EXERCISE GOAL: Locate the line that contains "(id, d.fab.epoch) ∧" in the entries below, then repeat it and every following line through the line that contains "y.fab.master = some", exactly, and no others.

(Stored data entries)
/-- A CFG write that names no pin or would change a running channel leaves it; EN stops a channel that has no step due there, or asks for its start, which the next tick boundary brings; CMP and CNT take effect there too. A step counts up to PERIOD and wraps, a match and a wrap setting
their flags. An input changes with the S-th consecutive sample of the other level; an edge of a CAPTURE channel's kind captures its tick after the edges to skip, or holds it while CAP_LO is being read; a read of CAP_LO latches the upper part and clears NEW. -/
def Obligations.TimerChannels : Prop :=
  ∀ (s : State) (p : Owner) (c : Fin 16) (v : Word) (t : Nat) (level : Bool) (r : BitVec 16),
    let d := s.dev.hold
    let e := s.ready
    let old := e.rd (chCfg c)
    let new := cfgAfter old v
    let h := d.tch c
    let k := if bit old 21 = bit new 21 then e.tch c else { e.tch c with invs := keepPast (e.tch c).invs (e.tick + 1) (bit old 21) }
    let mode := field (d.rd (chCfg c)) 31 29
    let act := field (d.rd (chCfg c)) 23 22
    let P := (d.rd (chReg c 1)).toNat
    let set := e.wr (chCfg c) new
    let wrote := fun (f : Nat) (x : Dev) => s.wrote p (chReg c f) x
    let calm := fun (x : TimCh) => x.cntWait = none ∧ x.cmpWait = none ∧ x.startAt = none
    let step := d.dark = false ∧ h.next = some t ∧ d.tick ≤ t ∧ calm h
    let h1 := { h with count := h.count + 1, next := some (t + d.chTicks c) }
    let sel := field (d.rd (chInput c)) 5 0
    let T := d.gridTick (match h.sampledAt with
      | some u => max d.tick (u + 1)
      | none => d.tick)
    let shown := (d.to T).landLevel sel T level
    let n := if h.sampledAt = some (T - 4) then h.strained + 1 else 1
    let S := max 1 (field (d.rd (chInput c)) 35 28)
    let samples := d.dark = false ∧ d.tbRun = true ∧ sel < 32 ∧ calm h
    let sampled := fun (x : TimCh) => s.goes ((d.to T).setTch c { x with sampledAt := some T })
    let changes := samples ∧ shown ≠ h.level ∧ S ≤ n
    let taken := { h with strained := 0, level := shown }
    let edge := changes ∧ h.running = true ∧ mode = 2
    let kind := field (d.rd (chInput c)) 19 18
    let counts := kind = 2 ∨ (kind = 0 ∧ shown = true) ∨ (kind = 1 ∧ shown = false)
    (Now d p → bit new 20 = true → isPin (field new 19 8) = false → exec (.channelCfgWrite p c v) s = wrote 0 e) ∧
    (Now d p → bit new 20 = false → cfgBusy old new = true →
      exec (.channelCfgWrite p c v) s = wrote 0 (e.log Ev.TIM_BUSY c.val p.code)) ∧
    (Now d p → bit new 20 = false → bit new 35 = false → calm k → (∀ n, k.next = some n → e.tick + 1 < n) →
      exec (.channelCfgWrite p c v) s = wrote 0 ((set.releaseClaim 4 c.val).setTch c
      ({ k with running := false, waitGo := false, next := none }.drive false (e.tick + 1)))) ∧
    (Now d p → bit new 20 = false → bit new 35 = true → bit new 34 = true → bit new 32 = false → bit old 35 = false → calm k →
      exec (.channelCfgWrite p c v) s = wrote 0 ((set.askClaim 4 c.val [0x020 + c.val]).setTch c { k with waitGo := true })) ∧
    (Now d p → bit new 20 = false → bit new 35 = true → bit new 34 = false → bit new 32 = false → bit old 35 = false → calm k →
      exec (.channelCfgWrite p c v) s =
        wrote 0 ((set.askClaim 4 c.val [0x020 + c.val]).setTch c { k with startAt := some (e.tick + 1) })) ∧
    (Now d p → bit new 20 = false → bit new 35 = true → bit new 32 = false → bit old 35 = true → cfgBusy old new = false →
      bit (e.rd (chStat c)) 28 = true → calm k → exec (.channelCfgWrite p c v) s =
        wrote 0 ((set.askClaim 4 c.val [0x020 + c.val]).setTch c { k with startAt := some (e.tick + 1) })) ∧
    (Now d p → calm (e.tch c) →
      exec (.cmpWrite p c v) s = wrote 2 ((e.wr (chReg c 2) v).setTch c { e.tch c with cmpWait := some ⟨v.toNat, e.tick + 1⟩ }) ∧
      exec (.cntWrite p c v) s = wrote 3 (e.setTch c { e.tch c with cntWait := some ⟨v.toNat, e.tick + 1⟩ })) ∧
    (h.next = none → h.startAt = none → exec (.channelStep c r) s = s.stays) ∧
    (d.dark = false → h.startAt = some t → h.cntWait = none → h.cmpWait = none → mode ≠ 3 → d.tick ≤ t + d.chTicks c → h.count < P →
      h.count + 1 ≠ h.cmp → ∃ y : Dev, exec (.channelStep c r) s = s.goes y ∧ y.tick = t + d.chTicks c ∧ (y.tch c).running = true ∧
        (y.tch c).count = h.count + 1 ∧ (y.tch c).period = P ∧ (y.tch c).next = some (t + 2 * d.chTicks c) ∧
        (y.tch c).startAt = none ∧ bit (y.rd (chStat c)) 28 = false) ∧
    (step → h.pulseEnd = 0 → h.count < h.period → h.count + 1 ≠ h.cmp → exec (.channelStep c r) s =
      s.goes ((d.to t).setTch c (if mode = 1 ∧ h.cmp ≤ h.count + 1 then h1.drive false t else h1))) ∧
    (step → mode ≠ 1 → 0 < h.pulseEnd → h.pulseEnd ≤ t → h.count < h.period → h.count + 1 ≠ h.cmp →
      exec (.channelStep c r) s = s.goes ((d.to t).setTch c { h1.drive false h.pulseEnd with pulseEnd := 0 })) ∧
    (step → h.pulseEnd = 0 → h.count < h.period → h.count + 1 = h.cmp → mode = 0 → act < 3 → bit (d.rd (chCfg c)) 4 = false →
      bit (d.rd (chCfg c)) 0 = false → ∃ y : Dev, exec (.channelStep c r) s = s.goes y ∧ (y.tch c).count = h.cmp ∧
        (y.tch c).next = some (t + d.chTicks c) ∧ bit (y.rd (chStat c)) 31 = true ∧
        (y.tch c).out = (if act = 0 then !h.out else decide (act = 1))) ∧
    (step → h.pulseEnd = 0 → h.period ≤ h.count → h.cmp ≠ 0 → mode = 0 → bit (d.rd (chCfg c)) 5 = false →
      ∃ y : Dev, exec (.channelStep c r) s = s.goes y ∧ (y.tch c).count = 0 ∧ (y.tch c).period = P ∧
        (y.tch c).next = some (t + d.chTicks c) ∧ bit (y.rd (chStat c)) 30 = true ∧ (y.tch c).out = h.out) ∧
    (d.tbRun = false ∨ 32 ≤ sel → ∀ q, exec (.strainedEdge c level q) s = s.stays) ∧
    (samples → shown = h.level → ∀ q, exec (.strainedEdge c level q) s = sampled { h with strained := 0 }) ∧
    (samples → shown ≠ h.level → n < S → ∀ q, exec (.strainedEdge c level q) s = sampled { h with strained := n }) ∧
    (changes → h.running = false → ∀ q, exec (.strainedEdge c level q) s = sampled taken) ∧
    (edge → ¬ counts → ∀ q, exec (.strainedEdge c level q) s = sampled taken) ∧
    (edge → counts → h.edges < field (d.rd (chInput c)) 27 20 → ∀ q, exec (.strainedEdge c level q) s =
      sampled { taken with edges := h.edges + 1 }) ∧
    (edge → counts → field (d.rd (chInput c)) 27 20 ≤ h.edges → h.held = none → r.getLsbD c.val = false → ∃ y : Dev, exec (.strainedEdge c level r) s = s.goes y ∧
      y.rd (chReg c 5) = loWord (d.to T).tb ∧ y.rd (chReg c 6) = hiWord (d.to T).tb ∧
      bit (y.rd (chStat c)) 32 = true ∧ (y.tch c).edges = 0 ∧ (y.tch c).level = shown) ∧
    (edge → counts → field (d.rd (chInput c)) 27 20 ≤ h.edges → h.held = none → r.getLsbD c.val = true → ∃ y : Dev, exec (.strainedEdge c level r) s = s.goes y ∧
      (y.tch c).held = some (d.to T).tb ∧ y.rd (chReg c 5) = d.rd (chReg c 5) ∧ y.rd (chReg c 6) = d.rd (chReg c 6)) ∧
    (d.boot.step ≠ some 0 → ∃ y : Dev, exec (.capLoRead p c) s = s.goes y ∧ y.latched p (chReg c 6) = d.rd (chReg c 6) ∧
      (h.held = none → bit (y.rd (chStat c)) 32 = false ∧ ∀ a, a ≠ chStat c → y.rd a = d.rd a) ∧
      (∀ w, h.held = some w → (y.tch c).held = none ∧ bit (y.rd (chStat c)) 32 = true ∧
        y.rd (chReg c 5) = loWord w ∧ y.rd (chReg c 6) = hiWord w))
/-! ### Timing fabric -/

/-- A port trains when it finds a signal, comes up when both ends are locked, fails its training at the timeout, and is LOST without a heartbeat; heartbeats carry its master, epoch and times, and are kept; the master counts M_SEQ on, and a device that misses it for 1 ms gives that
announcement up; PRESENCE packets are flooded, kept as routes, and expire. -/
def Obligations.FabricPortsAndRoutes : Prop :=
  ∀ (s : State) (p : Owner) (f : Fin 4) (v : Word) (src : BitVec 14) (ts : Fin 3) (h : Heartbeat) (frac : Fin 16) (seq : BitVec 8)
    (hops : BitVec 16) (id pr : Nat) (r : Route),
    let d := s.dev.hold
    let q := d.port f
    let e := s.ready
    let run := d.dark = false
    let pkt := fun (t : Nat) => fabPacket 0x77 (natBytes 2 d.ownId ++ [BitVec.ofNat 8 t])
    let training := q.st = 2 ∨ q.st = 4
    let w := e.store (R.FAB_PORTp_CTRL f) 1 (v ||| BitVec.ofNat 36 (2 ^ 35))
    let k := e.port f
    let onFab := fun (d : Dev) (b : Fab) => { d with fab := b }
    let y := d.to q.nextHb
    let m := d.fab.master.getD (d.ownId, 255)
    let beat : Heartbeat := {
      src := BitVec.ofNat 14 d.ownId, master := d.isMaster, aligned := d.fabAligned, seq := BitVec.ofNat 8 q.seq,
      txTime := BitVec.ofNat 76 (y.tb.toNat * 16 + frac.val), rxSeq := BitVec.ofNat 8 ((q.rx.map (·.1)).getD 0),
      rxTime := BitVec.ofNat 76 ((q.rx.map (·.2)).getD 0), mId := BitVec.ofNat 14 m.1, mPrio := BitVec.ofNat 8 m.2,
      epoch := BitVec.ofNat 14 d.fab.epoch, mSeq := BitVec.ofNat 16 d.fab.mSeq, hops := BitVec.ofNat 16 d.fab.hops }
    let bad := s.goes (d.bump (R.FAB_PORTp_CRC_ERR f))
    let ahead := (h.mSeq.toNat + 2 ^ 16 - d.fab.mSeq) % 2 ^ 16
    let z := d.to d.fab.presenceDue
    let via := (f.val, hops.toNat + 1) :: (((d.fab.routes.find? (fun x => x.id == src.toNat)).map (·.via)).getD []).filter
      (fun x => x.1 != f.val)
    let recent := d.fab.flooded.filter (fun x => decide (d.tick < x.2.2 + 128 * 64000000))
    let heard := fun (l : List (Nat × Nat × Nat)) => onFab d { d.fab with
      routes := d.fab.routes.filter (fun x => x.id != src.toNat) ++ [⟨src.toNat, seq.toNat, d.tick, via⟩], flooded := l }
    let known := recent.any (fun x => x.1 == src.toNat && x.2.1 == seq.toNat) = true
    (q.st = 0 → exec (.portSignalDetect f) s = s.stays) ∧
    (run → q.st = 1 → exec (.portSignalDetect f) s = s.goes ((d.setPort f { q with
      signal := true, locked := false, partner := false, gotTwo := false, trainAt := d.tick, st := 2, last := pkt 0 }).post 15 d.tb)) ∧
    (run → 1 < q.st → exec (.portSignalDetect f) s = s.goes (d.setPort f { q with signal := true })) ∧
    (¬ training → exec (.codeGroupLock f) s = s.stays ∧ (src.toNat ≠ d.ownId ∨ q.st = 0 → exec (.trainReceived f src ts true) s = s.stays)) ∧
    (run → training → q.gotTwo = false ∨ q.partner = false → exec (.codeGroupLock f) s =
      s.goes (d.setPort f { q with locked := true, last := pkt (if q.partner then 2 else 1) })) ∧
    (run → training → q.gotTwo = true → q.partner = true → ∃ y : Dev, exec (.codeGroupLock f) s = s.goes y ∧ (y.port f).st = 3 ∧
      (y.port f).nextHb = d.tick ∧ (∀ g, g ≠ f → y.port g = d.port g)) ∧
    (run → training → src.toNat ≠ d.ownId → q.locked = false → exec (.trainReceived f src ts true) s = s.goes (d.setPort f { q with
      neigh := src.toNat, partner := decide (1 ≤ ts.val), gotTwo := q.gotTwo || decide (ts.val = 2), last := pkt 0 })) ∧
    (run → training → src.toNat ≠ d.ownId → q.locked = true → ts.val = 2 → ∃ y : Dev, exec (.trainReceived f src ts true) s = s.goes y ∧
      (y.port f).st = 3 ∧ (y.port f).neigh = src.toNat) ∧
    (run → q.st ≠ 0 → src.toNat = d.ownId → d.fab.dupAt = none → ∃ y : Dev, exec (.trainReceived f src ts true) s = s.goes y ∧
      (y.port f).st = 5 ∧ y.fab.dupAt = some d.tick) ∧
    (run → exec (.trainReceived f src ts false) s = bad ∧ exec (.heartbeatReceived f h frac false) s = bad ∧
      exec (.presenceReceived f src seq hops false) s = bad) ∧
    (run → q.st = 2 → exec (.portTrainTimeout f) s = s.goes (
      let x := d.to (q.trainAt + (d.rd R.FAB_TRAIN_TIMEOUT).toNat)
      ((x.setPort f { q with st := 5 }).post 15 x.tb).log Ev.FAB_TRAIN_FAIL 0 0)) ∧
    (q.st ≠ 2 → exec (.portTrainTimeout f) s = s.stays) ∧
    (Now d p → bit v 0 = bit (e.rd (R.FAB_PORTp_CTRL f)) 0 → k.st = 0 ∨ e.dark = true →
      exec (.portRetrain p f v) s = s.wrote p (R.FAB_PORTp_CTRL f) w) ∧
    (Now d p → bit v 0 = bit (e.rd (R.FAB_PORTp_CTRL f)) 0 → k.st ∈ [1, 2, 5] → e.dark = false → k.signal = true →
      exec (.portRetrain p f v) s = s.wrote p (R.FAB_PORTp_CTRL f) (
        let x := w.setPort f { k with locked := false, partner := false, gotTwo := false, trainAt := e.tick, st := 2, last := fabPacket 0x77 (natBytes 2 e.ownId ++ [0]) }
        if k.st = 2 then x else x.post 15 e.tb)) ∧
    (Now d p → bit v 0 = bit (e.rd (R.FAB_PORTp_CTRL f)) 0 → k.st ≠ 0 → e.dark = false →
      exec (.portRetrain p f v) s = s.wrote p (R.FAB_PORTp_CTRL f) (w.trainPort f)) ∧
    (q.st ≠ 3 → exec (.heartbeatSend f frac) s = s.stays ∧ exec (.heartbeatReceived f h frac true) s = s.stays ∧
      exec (.heartbeatTimeout f) s = s.stays ∧ exec (.presenceReceived f src seq hops true) s = s.stays) ∧
    (run → q.st = 3 → d.tick ≤ q.nextHb → exec (.heartbeatSend f frac) s = s.goes (y.setPort f { q with
      seq := (q.seq + 1) % 256, nextHb := q.nextHb + 4000, sentAt := ((q.seq, y.tb.toNat * 16 + frac.val) :: q.sentAt).take 64,
      last := fabPacket 0x11 (heartbeatBytes beat) })) ∧
    (run → q.st = 3 → ∃ y : Dev, exec (.heartbeatReceived f h frac true) s = s.goes y ∧ (y.port f).lastHb = d.tick ∧
      (y.port f).neigh = h.src.toNat ∧ (y.port f).hb = some h ∧ (y.port f).rx = some (h.seq.toNat, d.tb.toNat * 16 + frac.val) ∧
      (∀ g, g ≠ f → y.port g = d.port g) ∧
      (d.fab.master = some (h.mId.toNat, pr) → h.epoch.toNat = d.fab.epoch → d.isMaster = false → 0 < ahead → ahead < 2 ^ 15 →
        y.fab.master.map (·.1) = some h.mId.toNat → y.fab.epoch = d.fab.epoch → y.fab.mSeq = h.mSeq.toNat ∧ y.fab.mSeqAt = d.tick)) ∧
    (run → q.st = 3 → d.tick ≤ q.lastHb + 32000 → ∃ y : Dev, exec (.heartbeatTimeout f) s = s.goes y ∧ (y.port f).st = 4 ∧
      y.tick = q.lastHb + 32000 ∧ (y.port f).hb = none ∧ y.rd (R.FAB_PORTp_LOST f) = satInc (d.rd (R.FAB_PORTp_LOST f))) ∧
    (d.isMaster = false → exec .masterSeqAdvance s = s.stays) ∧
    (run → d.isMaster = true → d.tick ≤ d.fab.mSeqAt + 40000 → exec .masterSeqAdvance s = s.goes (onFab (d.to (d.fab.mSeqAt + 40000))
      { d.fab with mSeq := (d.fab.mSeq + 1) % 2 ^ 16, mSeqAt := d.fab.mSeqAt + 40000 })) ∧
    (d.fab.master = none ∨ d.isMaster = true ∨ d.fabOn = false → exec .masterLost s = s.stays) ∧
    (run → d.fab.master = some (id, pr) → d.isMaster = false → d.fabOn = true → d.tick ≤ d.fab.mSeqAt + 4000000 →
      ∃ y : Dev, exec .masterLost s = s.goes y ∧ y.tick = d.fab.mSeqAt + 4000000 ∧ y.fab.lost = some (id, d.fab.epoch) ∧
        (field (d.rd R.FAB_CTRL) 23 16 ≠ 255 → (∀ g, (d.port g).st ≠ 3) →
          y.fab.master = some (d.ownId, field (d.rd R.FAB_CTRL) 23 16) ∧ y.fab.epoch = (d.fab.epoch + 1) % 2 ^ 14)) ∧
    (d.fabOn = false → exec .presenceFlood s = s.stays) ∧
    (run → d.fabOn = true → exec .presenceFlood s = s.goes
      ((onFab z { z.fab with presence := d.fab.presence + 1, presenceDue := z.tick + 64000000 }).flood none
        (presencePacket d.ownId (d.fab.presence + 1) 0))) ∧
    (q.st = 3 → src.toNat = d.ownId → (d.fab.presence + 256 - seq.toNat) % 256 < min d.fab.presence 3 →
      exec (.presenceReceived f src seq hops true) s = s.stays) ∧
    (run → q.st = 3 → src.toNat ≠ d.ownId → d.fab.session = none → known → exec (.presenceReceived f src seq hops true) s = s.goes (heard recent)) ∧
    (run → q.st = 3 → src.toNat ≠ d.ownId → d.fab.session = none → ¬ known → exec (.presenceReceived f src seq hops true) s =
      s.goes ((heard ((src.toNat, seq.toNat, d.tick) :: recent)).flood (some f) (presencePacket src.toNat seq.toNat (hops.toNat + 1)))) ∧
    (d.fab.routes.find? (fun x => x.id == src.toNat) = none → exec (.routeExpiry src) s = s.stays) ∧
    (run → d.fab.routes.find? (fun x => x.id == src.toNat) = some r → d.fab.session = none → exec (.routeExpiry src) s =
      s.goes (onFab (d.to (r.heard + 192000000)) { d.fab with routes := d.fab.routes.filter (fun x => x.id != src.toNat) }))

SOLUTION TO THIS TASK:
      ∃ y : Dev, exec .masterLost s = s.goes y ∧ y.tick = d.fab.mSeqAt + 4000000 ∧ y.fab.lost = some (id, d.fab.epoch) ∧
        (field (d.rd R.FAB_CTRL) 23 16 ≠ 255 → (∀ g, (d.port g).st ≠ 3) →
          y.fab.master = some (d.ownId, field (d.rd R.FAB_CTRL) 23 16) ∧ y.fab.epoch = (d.fab.epoch + 1) % 2 ^ 14)) ∧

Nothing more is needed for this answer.